Rapid and Efficient Generation of Neurons from Human Pluripotent Stem Cells in a Multititre Plate Format

Summary

Protocols for neuronal differentiation of pluripotent human stem cells (hPSCs) are often time-consuming and require substantial cell culture skills. Here, we have adapted a small molecule-based differentiation procedure to a multititre plate format, allowing simple, rapid, and efficient generation of human neurons in a controlled manner.

Abstract

Existing protocols for the generation of neurons from human pluripotent stem cells (hPSCs) are often tedious in that they are multistep procedures involving the isolation and expansion of neural precursor cells, prior to terminal differentiation. In comparison to these time-consuming approaches, we have recently found that combined inhibition of three signaling pathways, TGFβ/SMAD2, BMP/SMAD1, and FGF/ERK, promotes rapid induction of neuroectoderm from hPSCs, followed by immediate differentiation into functional neurons. Here, we have adapted our procedure to a novel multititre plate format, to further enhance its reproducibility and to make it compatible with mid-throughput applications. It comprises four days of neuroectoderm formation in floating spheres (embryoid bodies), followed by a further four days of differentiation into neurons under adherent conditions. Most cells obtained with this protocol appear to be bipolar sensory neurons. Moreover, the procedure is highly efficient, does not require particular expert skills, and is based on a simple chemically defined medium with cost-efficient small molecules. Due to these features, the procedure may serve as a useful platform for further functional investigation as well as for cell-based screening approaches requiring human sensory neurons or neurons of any type.

Introduction

hPSCs, comprising embryo-derived human embryonic stem cells (hESCs) and induced pluripotent stem cells (hiPSCs), are pluripotent meaning that they can give rise to various cell lineages in vitro ^1-2. Numerous differentiated cell types have been derived from hESCs to date, supporting the notion that these cells present valuable tools for scientific research and cell-based screening approaches, and hold promise for cell-based therapeutics.

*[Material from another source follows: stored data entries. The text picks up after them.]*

/-- Lanes of the tile whose bucket read has been issued. -/
def State.lanesOut (s : State) (e : Fin 64) (tag : BitVec 16) : List Nat :=
  (s.engs.eng[e].io).filterMap (fun i => i.lane.bind (fun x => if x.1 = tag then some x.2 else none))

/-- Issue bucket reads for lanes that have none, up to 64 outstanding (R183). -/
def State.askBuckets (s : State) (e : Fin 64) (j : Job) : State :=
  match (s.engs.eng[e].run).bind (fun r => r.tile.bind (fun t => r.probe.map (fun p => (t, p)))) with
  | none => s
  | some (t, p) =>
    let out := s.lanesOut e t.tag
    ((p.lanes.filter (fun l => !out.contains l.index)).take (64 - out.length)).foldl (fun s l =>
      s.engIssue e j l.next .lineRead { plainIo with lane := some (t.tag, l.index) }) s

/-- TILE_EVALUATE (R159): the program runs over the tile's lanes and the tile contributes; a hash-table PROBE first
follows its bucket chains. A tile with no value contributes nothing (R163). -/
def execTileEvaluate (e : Fin 64) (s : State) : Res :=
  match s.running e with
  | none => .next s
  | some (r, j) =>
    match r.tile with
    | none => .next s
    | some t =>
      if !t.arrived || r.probe.isSome || !s.dieUp then .next s
      else if t.values = 0 then .next (s.nextTile e j)
      else
        let d := j.desc
        let lanes := (List.range t.values).filterMap (fun i =>
          let l := evalLane d j.prog t t.row i
          if l.2 then some (i, l.1) else none)
        if dOp d = opScan then
          if dForm d = 4 then
            let g := lanes.foldl (fun g l => g.add d l.2) (r.groups.headD (Group.new 0 false))
            .next (s.tileDone e j t lanes.length t.values (fun r => { r with groups := [g] }))
          else
            .next (s.tileDone e j t lanes.length t.values (hitEntries d t (lanes.map (fun l => (l.1, [])))))
        else if dOp d = opAgg then
          match lanes.foldl (fun (gs : Option (List Group)) l =>
              gs.bind (fun gs =>
                let k := l.2.reg (dSrc d)
                groupAdd d gs k.val k.null l.2)) (some r.groups) with
          | none => .next (s.tileFails e j { page := t.page, reason := 3, status := .ok })
          | some gs =>
            .next (s.tileDone e j t (gs.length - r.groups.length) t.values (fun r => { r with groups := gs }))
        else
          let keyed := lanes.filter (fun l => !(l.2.reg (dSrc d)).null)
          if dKind d = 0 then
            let f := r.filter.getD []
            let hits := keyed.filter (fun l => bloomHit f (dLog2 d) (dK d) (l.2.reg (dSrc d)).val)
            .next (s.probeDone e j t { lanes := [], done := hits.map (fun l => (l.1, [])), probed := lanes.length })
          else
            let ps := keyed.map (fun l =>
              let k := (l.2.reg (dSrc d)).val
              ({ index := l.1, key := k, next := dTable d + 64 * hashBucket (dLog2 d) k } : ProbeLane))
            let p : ProbeSt := { lanes := ps, probed := lanes.length }
            if ps.isEmpty then .next (s.probeDone e j t p)
            else .next ((s.modRun e (fun r => { r with probe := some p })).askBuckets e j)

/-- The matches of a bucket for a key, in entry order, and the next bucket (R183). -/
def bucketOf (b : BitVec 512) (key : W64) : List W64 × Nat :=
  ((List.range (fieldN b 0 2)).filterMap (fun i =>
     if b.extractLsb' (64 + 128 * i) 64 = key then some (b.extractLsb' (128 + 128 * i) 64) else none),
   fieldN b 6 46 * 64)

/-- A lane after its bucket `b` (R183): it follows the chain, its chain is cut after 16 buckets, or it is done with its matches. -/
def ProbeSt.step (p : ProbeSt) (l : ProbeLane) (b : BitVec 512) : ProbeSt :=
  let x := bucketOf b l.key
  let found := l.found ++ x.1
  let others := p.lanes.filter (fun y => y.index != l.index)
  if x.2 ≠ 0 && l.depth + 1 < 16 then
    { p with lanes := p.lanes.map (fun y => if y.index = l.index then { l with next := x.2, depth := l.depth + 1, found := found } else y) }
  else if x.2 ≠ 0 then { p with lanes := others, cut := p.cut + 1 }
  else { p with lanes := others, done := if found.isEmpty then p.done else smPut p.done l.index found }

/-- The first bucket read of the tile in progress that has been answered. -/
def State.bucketBack (s : State) (e : Fin 64) (tag : BitVec 16) : Option (EngIo × Nat × IoGot) :=
  (s.engs.eng[e].io).findSome? (fun i =>
    i.lane.bind (fun x => if x.1 = tag then i.got.map (fun g => (i, x.2, g)) else none))

/-- BUCKET_READ_RETURN (R183): a bucket is compared with its lane, and the chain followed; further bucket reads are issued. -/
def execBucketReadReturn (e : Fin 64) (s : State) : Res :=
  match s.running e with
  | none => .next s
  | some (r, j) =>
    match r.tile, r.probe with
    | some t, some p =>
      if !s.dieUp then .next s
      else match s.bucketBack e t.tag with
        | none => .next (s.askBuckets e j)
        | some (i, ix, g) =>
          let s := s.modEng e (fun x => { x with io := x.io.erase i })
          if g.status ≠ .ok then .next (s.tileFails e j { page := t.page, reason := 4, status := g.status })
          else match p.lanes.find? (fun l => l.index == ix) with
            | none => .next s
            | some l =>
              let p' := p.step l (nth g.data 0 0)
              if p'.lanes.isEmpty then .next (s.probeDone e j t p')
              else .next ((s.modRun e (fun r => { r with probe := some p' })).askBuckets e j)
    | _, _ => .next s

/-! GATHER (R184). -/

/-- A line of the position list, by number of the line's address. -/
def State.listLine (s : State) (e : Fin 64) (j : Job) (line : Nat) : State × Option (CStatus × BitVec 512) :=
  match (s.engs.eng[e].run).bind (fun r => r.gbuf.find? (fun x => x.1 == line)) with
  | some x => (s, some (.ok, x.2))
  | none =>
    match s.engRead e j (64 * line) with
    | (s, some (.ok, b)) => (s.modRun e (fun r => { r with gbuf := (line, b) :: r.gbuf.take 1 }), some (.ok, b))
    | o => o

/-- Eight bytes of the list from its byte `off`. -/
def State.listWord (s : State) (e : Fin 64) (j : Job) (off : Nat) : State × Option (CStatus × W64) :=
  let a := dTable j.desc + e.val * dInStride j.desc + off
  match s.listLine e j (a / 64) with
  | (s, some (.ok, x)) =>
    if a % 64 ≤ 56 then (s, some (.ok, x.extractLsb' (8 * (a % 64)) 64))
    else match s.listLine e j (a / 64 + 1) with
      | (s, some (.ok, y)) => (s, some (.ok, (y ++ x).extractLsb' (8 * (a % 64)) 64))
      | (s, o) => (s, o.map (fun z => (z.1, 0)))
  | (s, o) => (s, o.map (fun z => (z.1, 0)))

/-- A read of the list failed: positions read before it stand, and the engine ends as R173 states. -/
def State.listFails (s : State) (e : Fin 64) (j : Job) (st : CStatus) (pos : Nat) : State :=
  (s.engFault e j { page := 0, reason := 4, status := st, position := pos }).engStop e j

/-- The position in progress has ended: its rows are let go, but those of its page, which the next position often names (R158). -/
def State.posDone (s : State) (e : Fin 64) (page : Nat) : State :=
  (s.modRun e (fun r => { r with gather := none, cur := page })).releaseBut e (some page)

/-- A position that is skipped. -/
def State.skipPos (s : State) (e : Fin 64) (page : Nat) : State :=
  (s.modRun e (fun r => { r with skipped := r.skipped + 1, result1 := r.result1 + 1 })).posDone e page

/-- The entry of a position: RESULT0 counts it if it was written (R187). -/
def State.gatherEntry (s : State) (e : Fin 64) (j : Job) (page : Nat) (bs : List Byte) : State :=
  let s := s.modRun e (fun r =>
    let x := r.entry j.desc bs 1
    { x with result0 := x.result0 + b2n (x.bodyBytes != r.bodyBytes) })
  (s.flushBody e j false (s.bodyLines e)).posDone e page

/-- The entry of a position whose needed line or header failed: all NULLS bits set and all values 0. -/
def State.gatherBad (s : State) (e : Fin 64) (j : Job) (idx pos : Nat) (f : EngFault) : State :=
  (s.engFault e j { f with position := pos }).gatherEntry e j f.page
    (toBytes (position 255 f.page idx) 8 ++ (dProjs j.desc).flatMap (fun _ => List.replicate 8 0#8))

/-- Lines of a tile that a position needs: the rows and lines of its projected values and null bits. -/
def gatherLines (t : Tile) (d : BitVec 1024) (idx : Nat) : List (Nat × Nat) :=
  ((dProjs d).flatMap (fun c =>
    match t.cols[c]? with
    | none => []
    | some x =>
      let v := valuePlace x idx
      (v.1, v.2 / 64) :: (if x.nullable then [((nullPlace t c idx).1, (nullPlace t c idx).2 / 64)] else []))).dedup

/-- Ask for lines of a position, by 16 * row + line, as far as ENG_RATE lets. -/
def State.askLines (s : State) (e : Fin 64) (j : Job) (t : Tile) (ks : List Nat) : State × Tile :=
  let todo := ks.filter (fun k => !t.asked.contains k)
  let o := s.srcReads e j t.page (todo.map (fun k => { tile := t.tag, row := k / 16, line := some (k % 16), entry := t.entry }))
  (o.1, { t with asked := t.asked ++ todo.take (todo.length - o.2.length) })

/-- A position begins: it is skipped, or its page's entry is looked up and the header is asked for. -/
def State.gatherBegin (s : State) (e : Fin 64) (j : Job) (w : W64) (pos : Nat) : State :=
  let page := fieldN w 17 21
  let d := j.desc
  if page < dSrcPage d || dSrcPage d + dSrcCount d ≤ page || (decodePage s.glb.variant s.glb.mapOrder page).1 ≠ e then s.skipPos e page
  else
    let t : Tile := { page := page, entry := s.pageEntry page, tag := s.engs.eng[e].nextTag }
    let o := (s.modEng e (fun x => { x with nextTag := x.nextTag + 1 })).askLines e j t [0, 1, 2]
    o.1.modRun e (fun r => { r with gather := some (o.2, fieldN w 0 17, pos) })

/-- The position in progress goes on: its header, then the lines of its values, then its entry. -/
def State.gatherOn (s : State) (e : Fin 64) (j : Job) (t0 : Tile) (idx pos : Nat) : State :=
  let f := s.feed e t0
  let keep := fun (o : State × Tile) => o.1.modRun e (fun r => { r with gather := some (o.2, idx, pos) })
  let t := f.2
  match t.fail with
  | some x => f.1.gatherBad e j idx pos x
  | none =>
    let a := f.1.askLines e j t (if t.parsed then (gatherLines t j.desc idx).map (fun x => 16 * x.1 + x.2) else [0, 1, 2])
    if a.1.srcWait e t.tag || a.2.asked.any (fun k => (smGet? t.lines k).isNone) then keep a
    else if !t.parsed then
      match parseHeader (t.row 0) (dNeed j.desc) with
      | none => a.1.gatherBad e j idx pos { page := t.page, reason := 2, status := .ok }
      | some (v, n, cs) =>
        if v ≤ idx then a.1.skipPos e t.page
        else
          let t := { a.2 with parsed := true, values := v, nullRow := n, cols := cs }
          keep (a.1.askLines e j t ((gatherLines t j.desc idx).map (fun x => 16 * x.1 + x.2)))
    else if ((gatherLines t j.desc idx).map (fun x => 16 * x.1 + x.2)).any (fun k => !a.2.asked.contains k) then keep a
    else a.1.gatherEntry e j t.page (projectEntry t.page idx ((dProjs j.desc).map (fun c => tileValue t t.row c idx)))

/-- GATHER_LIST_READ (R184): the count of the list is read, and then one position at a time; a position whose page a command is
changing waits for the change (R25). -/
def execGatherListRead (e : Fin 64) (s : State) : Res :=
  match s.running e with
  | none => .next s
  | some (_, j) =>
    let s := s.collect e j
    match s.engs.eng[e].run with
    | none => .next s
    | some r =>
      if dOp j.desc ≠ opGather || !s.dieUp then .next s
      else match r.gather with
        | some (t, idx, pos) => .next (s.gatherOn e j t idx pos)
        | none =>
          if r.stopped || s.jobStop j.id then .next s
          else match r.gcount with
            | none =>
              match s.listWord e j 0 with
              | (s, none) => .next s
              | (s, some (.ok, n)) => .next (s.modRun e (fun r => { r with gcount := some n.toNat }))
              | (s, some (st, _)) => .next (s.listFails e j st 0)
            | some n =>
              if n ≤ r.gnext then .next s
              else match s.listWord e j (8 + 8 * r.gnext) with
                | (s, none) => .next s
                | (s, some (.ok, w)) =>
                  if s.changing (fieldN w 17 21) then .next s
                  else .next ((s.modRun e (fun r => { r with gnext := r.gnext + 1, values := r.values + 1 })).gatherBegin e j w r.gnext)
                | (s, some (st, _)) => .next (s.listFails e j st r.gnext)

Neuronal differentiation protocols for hESCs are usually complex and time-consuming as they are often based on first inducing overall neural fate, followed by manual isolation of neural progenitors, and subsequent terminal differentiation into a given neuron type of interest^3-6. In some regard, this complexity is not surprising and inevitable given that such state-of-the-art directed differentiation protocols tend to stepwise mimic early human development, which is in itself extremely complex. On the other hand, it may in part also reflect our lack of understanding of the underlying molecular processes, resulting in differentiation protocols that are still far from being fully optimized.

With regards to the conversion of undifferentiated hPSCs into neuroectoderm, Pera et al. found that suppression of BMP / SMAD1/5/8 signaling enhances neural induction of hESCs⁷. Moreover, inactivation of SMAD2/3 signaling has been shown to promote neuroectoderm formation⁸. Accordingly, combined inactivation of these two pathways tends to lead to more efficient neural induction of hPSCs^4,9. More recently, we have shown that a third signaling pathway, FGF/ERK, serves as a strong repressor of the earliest steps of neuroectodermal commitment in hESCs. Conversely, simultaneous repression of all these three pathways lead to near-homogeneous conversion of hESCs into neuroectoderm within just four days¹⁰. Subsequently, highly efficient terminal differentiation into functional neurons was observed within eight days. The neurons obtained were likely to be sensory neurons of the peripheral nervous system, which may in part explain their rapid derivation¹⁰. Defects in sensory neuron maintenance is regarded a cause of certain human disorders such as familial dysautonomia¹¹. For modeling such diseases based on hiPSC technology¹², for further functional characterization, as well as for applied purposes not requiring any particular type of neurons, this differentiation procedure may present a useful basis.

However, the differentiation strategy we originally employed involved formation of embryonic bodies (EBs) from clumps of hESC colonies¹⁰, and this resulted in quite a degree of heterogeneity regarding EB sizes, and also appeared to compromise neuron formation efficiency in some cell lines. Moreover, due to the heterogeneity in EB sizes, the ability to systematically test effects of additional growth factors or small molecules during and after neuron formation appeared to be somewhat confounded.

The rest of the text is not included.